Newfound Sushi in CNA’s Currents

Kevin Vincent knows all about sushi. He was making it for years at home and bringing it to parties to share with friends. Then a chance meeting with a grocery store owner turned his skills into a full-time gig.

“They were looking for someone to make sushi and so I said, ‘Why not? Let’s give it a try.’ So for three years I was making sushi for the people of Corner Brook,” he says. “I basically built the market.”

After a while Kevin realized there was even more potential to market his product on the west coast, outside of grocery stores, so he decided to open a restaurant called Newfound Sushi.

“No one else is offering it this side of St. John’s, so I took two years and wrote up a business plan with the help of Navigate,” he says. Navigate is a partnership between College of the North Atlantic and Grenfell Campus – Memorial University that provides venture coaching services to entrepreneurs.

Billy Newell heads up the service, which is funded by the Atlantic Canada Opportunities Agency (ACOA) and the provincial Department of Innovation, Business and Rural Development. CNA and Grenfell provide the office space as an in-kind contribution, and the service is available to students, staff and alumni.

“Most of our clients are not business students – there are a few but most of them come from other areas,” he says. “There are some really innovative ideas that have come through from the engineering faculties here at CNA and from the Adventure Tourism program – these people have some great ideas.”

When they bring those ideas to Billy, he helps them build a foundation that will get the business off the ground. “There is a high failure rate for new businesses,” he says. “Statistics show that entrepreneurs who have received mentorship or business coaching services have a much better chance at succeeding.”

He starts by identifying the entrepreneurial or business skills of the individual, helping them define their strengths and weaknesses, and then pointing them to other people or services that can help them overcome obstacles.

“I spend a good part of my days meeting with people and researching programs that apply to certain businesses,” he says. “For students to have access to that kind of information on campus is great. If they were to start something up they would have to run around to all kinds of departments and agencies looking for programming, but to have that one person here who can point them in that direction is really good for them.”

He also mentors them as they write their business plans and even helps build their balance sheets and cash flow statements, to demonstrate the viability of the potential business.

“Usually, if you’re going to start up a business and you approach someone for funding, they want to see some sort of business plan,” he explains. “It’s really hard, especially for a student, to walk in somewhere with just an idea and with no other real direction, and expect to get funding.” Market research is another area where Billy can be helpful.

“We have access to companies that post their research online,” he says. “I can go on there and get the information and provide it to these aspiring entrepreneurs. Sometimes I even help them write a survey to pass out in the local community so they can identify who their ideal customer is.”

Billy says the support doesn’t end once the business is off the ground.

“We’ll always provide ongoing support to them,” he says. “They might start a business out of their house and then want to hire someone and they don’t quite know how to do that. We can continue to offer advice as their business evolves.”
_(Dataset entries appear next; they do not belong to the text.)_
theorem follows_moverChainFail {a : State} (f n : Nat) {s : State} (h : Follows a s) (c : Nat) : Follows a (moverChainFail f n s c) := by
  induction n generalizing s c with
  | zero => exact h
  | succ m ih =>
    unfold moverChainFail
    refine follows_foldl h _ _ fun t e ht => ?_
    dsimp only
    split
    · exact ih (follows_moverFail ht _ _ _ _) _
    · exact ht

theorem follows_moverError {a s : State} (h : Follows a s) (f c code addr : Nat) : Follows a (s.moverError f c code addr) :=
  follows_moverChainFail _ _ (follows_moverFail h _ _ _ _) _

theorem follows_moverPreempt {a s : State} (h : Follows a s) (f : Nat) :
    Follows a (State.moverPreempt s f) := by
  unfold State.moverPreempt
  repeat' first
    | with_reducible assumption | with_reducible apply follows_bump | with_reducible apply follows_modMover | with_reducible apply follows_foldl
    | with_reducible apply follows_ite | split | (intro t x ht; try dsimp only) | (intro t ht; try dsimp only) | (intro v; try beta_reduce)
    | dsimp only

theorem follows_moverStart {a s : State} (h : Follows a s) (f : Nat) (c : Nat) (late : Bool) :
    Follows a (State.moverStart s f c late) := by
  unfold State.moverStart
  repeat' first
    | with_reducible assumption | with_reducible apply follows_bump | with_reducible apply follows_modMover
    | with_reducible apply follows_moverPreempt | with_reducible apply follows_ite | split | (intro t x ht; try dsimp only)
    | (intro t ht; try dsimp only) | (intro v; try beta_reduce) | dsimp only

theorem follows_moverTry {a s : State} (h : Follows a s) (f : Nat) (c : Nat) :
    Follows a (State.moverTry s f c) := by
  unfold State.moverTry
  repeat' first
    | with_reducible assumption | with_reducible apply follows_moverStart | with_reducible apply follows_ite | split | (intro t x ht; try dsimp only)
    | (intro t ht; try dsimp only) | (intro v; try beta_reduce) | dsimp only

theorem follows_moverEvent {a s : State} (h : Follows a s) (f : Nat) (c : Nat) :
    Follows a (State.moverEvent s f c) := by
  unfold State.moverEvent
  repeat' first
    | with_reducible assumption | with_reducible apply follows_bump | with_reducible apply follows_event | with_reducible apply follows_modMover
    | with_reducible apply follows_moverTry | with_reducible apply follows_ite | split | (intro t x ht; try dsimp only) | (intro t ht; try dsimp only)
    | (intro v; try beta_reduce) | dsimp only

theorem follows_moverEvents {a s : State} (h : Follows a s) (f : Nat) (isMine : MoverSet → Bool) :
    Follows a (State.moverEvents s f isMine) := by
  unfold State.moverEvents
  repeat' first
    | with_reducible assumption | with_reducible apply follows_moverEvent | with_reducible apply follows_foldl | with_reducible apply follows_ite
    | split | (intro t x ht; try dsimp only) | (intro t ht; try dsimp only) | (intro v; try beta_reduce) | dsimp only

theorem follows_moverSeqEvent {a s : State} (h : Follows a s) (f : Nat) (kind : Nat) (code : Nat) :
    Follows a (State.moverSeqEvent s f kind code) := by
  unfold State.moverSeqEvent
  repeat' first
    | with_reducible assumption | with_reducible apply follows_moverEvents | with_reducible apply follows_ite | split | (intro t x ht; try dsimp only)
    | (intro t ht; try dsimp only) | (intro v; try beta_reduce) | dsimp only

theorem follows_moverMediaEvent {a s : State} (h : Follows a s) (isGroup : Bool) (n : Nat) :
    Follows a (State.moverMediaEvent s isGroup n) := by
  unfold State.moverMediaEvent
  repeat' first
    | with_reducible assumption | with_reducible apply follows_moverEvents | with_reducible apply follows_foldl | with_reducible apply follows_ite
    | split | (intro t x ht; try dsimp only) | (intro t ht; try dsimp only) | (intro v; try beta_reduce) | dsimp only

theorem follows_moverReload {a s : State} (h : Follows a s) (f : Nat) (c : Nat) :
    Follows a (State.moverReload s f c) := by
  unfold State.moverReload
  repeat' first
    | with_reducible assumption | with_reducible apply follows_modMover | with_reducible apply follows_moverTry | with_reducible apply follows_ite
    | split | (intro t x ht; try dsimp only) | (intro t ht; try dsimp only) | (intro v; try beta_reduce) | dsimp only

theorem follows_moversAbort {a s : State} (h : Follows a s) (f : Nat) (k : Nat) :
    Follows a (State.moversAbort s f k) := by
  unfold State.moversAbort
  repeat' first
    | with_reducible assumption | with_reducible apply follows_modMover | with_reducible apply follows_foldl | with_reducible apply follows_ite
    | split | (intro t x ht; try dsimp only) | (intro t ht; try dsimp only) | (intro v; try beta_reduce) | dsimp only

theorem follows_countNarrow {a s : State} (h : Follows a s) (l : List (Nat × Nat)) :
    Follows a (State.countNarrow s l) := by
  unfold State.countNarrow
  repeat' first
    | with_reducible assumption | with_reducible apply follows_bump | with_reducible apply follows_foldl | with_reducible apply follows_ite | split
    | (intro t x ht; try dsimp only) | (intro t ht; try dsimp only) | (intro v; try beta_reduce) | dsimp only

theorem follows_moverTorn {a s : State} (h : Follows a s) (f : Nat) (c : Nat) :
    Follows a (State.moverTorn s f c) := by
  unfold State.moverTorn
  repeat' first
    | with_reducible assumption | with_reducible apply follows_bump | with_reducible apply follows_countNarrow | with_reducible apply follows_modMover
    | with_reducible apply follows_nextFree | with_reducible apply follows_pokeAny | with_reducible apply follows_foldl
    | with_reducible apply follows_free | with_reducible apply follows_ite | split | (intro t x ht; try dsimp only) | (intro t ht; try dsimp only)
    | (intro v; try beta_reduce) | dsimp only

theorem follows_moversEpoch {a s : State} (h : Follows a s) (f : Nat) (k : Nat) (e : Nat) :
    Follows a (State.moversEpoch s f k e) := by
  unfold State.moversEpoch
  repeat' first
    | with_reducible assumption | with_reducible apply follows_modMover | with_reducible apply follows_moverError
    | with_reducible apply follows_moverTorn | with_reducible apply follows_foldl | with_reducible apply follows_ite | split
    | (intro t x ht; try dsimp only) | (intro t ht; try dsimp only) | (intro v; try beta_reduce) | dsimp only

theorem follows_moversDark {a s : State} (h : Follows a s) (f : Nat) :
    Follows a (State.moversDark s f) := by
  unfold State.moversDark
  repeat' first
    | with_reducible assumption | with_reducible apply follows_modField | with_reducible apply follows_moverTorn | with_reducible apply follows_foldl
    | with_reducible apply follows_ite | split | (intro t x ht; try dsimp only) | (intro t ht; try dsimp only) | (intro v; try beta_reduce)
    | dsimp only

theorem follows_writeKeystone {a s : State} (h : Follows a s) (k : Nat) (l : List Byte) :
    Follows a (State.writeKeystone s k l) := by
  unfold State.writeKeystone
  repeat' first
    | with_reducible assumption | with_reducible apply follows_poke | with_reducible apply follows_ite | split | (intro t x ht; try dsimp only)
    | (intro t ht; try dsimp only) | (intro v; try beta_reduce) | dsimp only

theorem follows_showCommitted {a s : State} (h : Follows a s) (k : Nat) :
    Follows a (State.showCommitted s k) := by
  unfold State.showCommitted
  repeat' first
    | with_reducible assumption | with_reducible apply follows_setReg | with_reducible apply follows_ite | split | (intro t x ht; try dsimp only)
    | (intro t ht; try dsimp only) | (intro v; try beta_reduce) | dsimp only

theorem follows_openTree {a s : State} (h : Follows a s) (k : Nat) (d : Option Nat) (n : Nat) (c : Nat) (e : SeqEntry) :
    Follows a (State.openTree s k d n c e) := by
  unfold State.openTree
  repeat' first
    | with_reducible assumption | with_reducible apply follows_bump | with_reducible apply follows_event | with_reducible apply follows_modSpan
    | with_reducible apply follows_noteRead | with_reducible apply follows_ite | split | (intro t x ht; try dsimp only) | (intro t ht; try dsimp only)
    | (intro v; try beta_reduce) | dsimp only

theorem follows_openTrees {a s : State} (h : Follows a s) (k : Nat) :
    Follows a (State.openTrees s k) := by
  unfold State.openTrees
  repeat' first
    | with_reducible assumption | with_reducible apply follows_openTree | with_reducible apply follows_foldl | with_reducible apply follows_ite
    | split | (intro t x ht; try dsimp only) | (intro t ht; try dsimp only) | (intro v; try beta_reduce) | dsimp only

theorem follows_openWorking {a s : State} (h : Follows a s) (k : Nat) :
    Follows a (State.openWorking s k) := by
  unfold State.openWorking
  repeat' first
    | with_reducible assumption | with_reducible apply follows_modSpan | with_reducible apply follows_ite | split | (intro t x ht; try dsimp only)
    | (intro t ht; try dsimp only) | (intro v; try beta_reduce) | dsimp only

theorem follows_dropSegment {a s : State} (h : Follows a s) (f : Nat) :
    Follows a (State.dropSegment s f) := by
  unfold State.dropSegment
  repeat' first
    | with_reducible assumption | with_reducible apply follows_bump | with_reducible apply follows_modTests | with_reducible apply follows_ite | split
    | (intro t x ht; try dsimp only) | (intro t ht; try dsimp only) | (intro v; try beta_reduce) | dsimp only

theorem follows_announceWindow {a s : State} (h : Follows a s) (k : Nat) :
    Follows a (State.announceWindow s k) := by
  unfold State.announceWindow
  repeat' first
    | with_reducible assumption | with_reducible apply follows_modClocks | with_reducible apply follows_modSpan
    | with_reducible apply follows_supEvent | with_reducible apply follows_event | with_reducible apply follows_ite | split
    | (intro t x ht; try dsimp only) | (intro t ht; try dsimp only) | (intro v; try beta_reduce) | dsimp only

theorem follows_stepOpens {a s : State} (h : Follows a s) (k : Nat) :
    Follows a (State.stepOpens s k) := by
  unfold State.stepOpens
  repeat' first
    | with_reducible assumption | with_reducible apply follows_announceWindow | with_reducible apply follows_banksApply
    | with_reducible apply follows_dropSegment | with_reducible apply follows_modSpan | with_reducible apply follows_openTrees
    | with_reducible apply follows_openWorking | with_reducible apply follows_foldl | with_reducible apply follows_ite | split
    | (intro t x ht; try dsimp only) | (intro t ht; try dsimp only) | (intro v; try beta_reduce) | dsimp only

theorem follows_membersStart {a s : State} (h : Follows a s) (k : Nat) :
    Follows a (State.membersStart s k) := by
  unfold State.membersStart
  repeat' first
    | with_reducible assumption | with_reducible apply follows_attemptStart | with_reducible apply follows_moverSeqEvent
    | with_reducible apply follows_foldl | with_reducible apply follows_ite | split | (intro t x ht; try dsimp only) | (intro t ht; try dsimp only)
    | (intro v; try beta_reduce) | dsimp only

theorem follows_tryOpen {a s : State} (h : Follows a s) (k : Nat) :
    Follows a (State.tryOpen s k) := by
  unfold State.tryOpen
  repeat' first
    | with_reducible assumption | with_reducible apply follows_membersStart | with_reducible apply follows_setSpanState
    | with_reducible apply follows_stepOpens | with_reducible apply follows_ite | split | (intro t x ht; try dsimp only)
    | (intro t ht; try dsimp only) | (intro v; try beta_reduce) | dsimp only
For entrepreneurs like Kevin Vincent, the advice and support that’s offered by Navigate is invaluable.

“They really helped me out with the numbers when I was doing the costing,” he says. “And then there are the things that you don’t think about. Have you got your insurance lined up? Are all your suppliers lined up? How much is it going to cost to get the supplies here? Little things like that.”

Kevin says the program also got him thinking ahead about how to expand his market.

“It gave me an opportunity to size up what I was doing and make a long term plan instead of a short term plan,” he says. “I’m going to eventually put it in the grocery stores and the food court at Memorial and I’m working out a deal with some caterers to supply my product as well.”

Since 2004, when the program was known as Gateway West, more than 40 businesses have taken advantage of the mentoring services offered by Navigate. Billy says there are still plenty of great ideas out there that can benefit from it.

“There are some really great innovative ideas here, especially at CNA,” he says. “I think we could push the students a bit more to see the potential of those ideas and to get the private sector to take advantage of some of them. I think there is definite room for improvement because the place is busting at the seams.”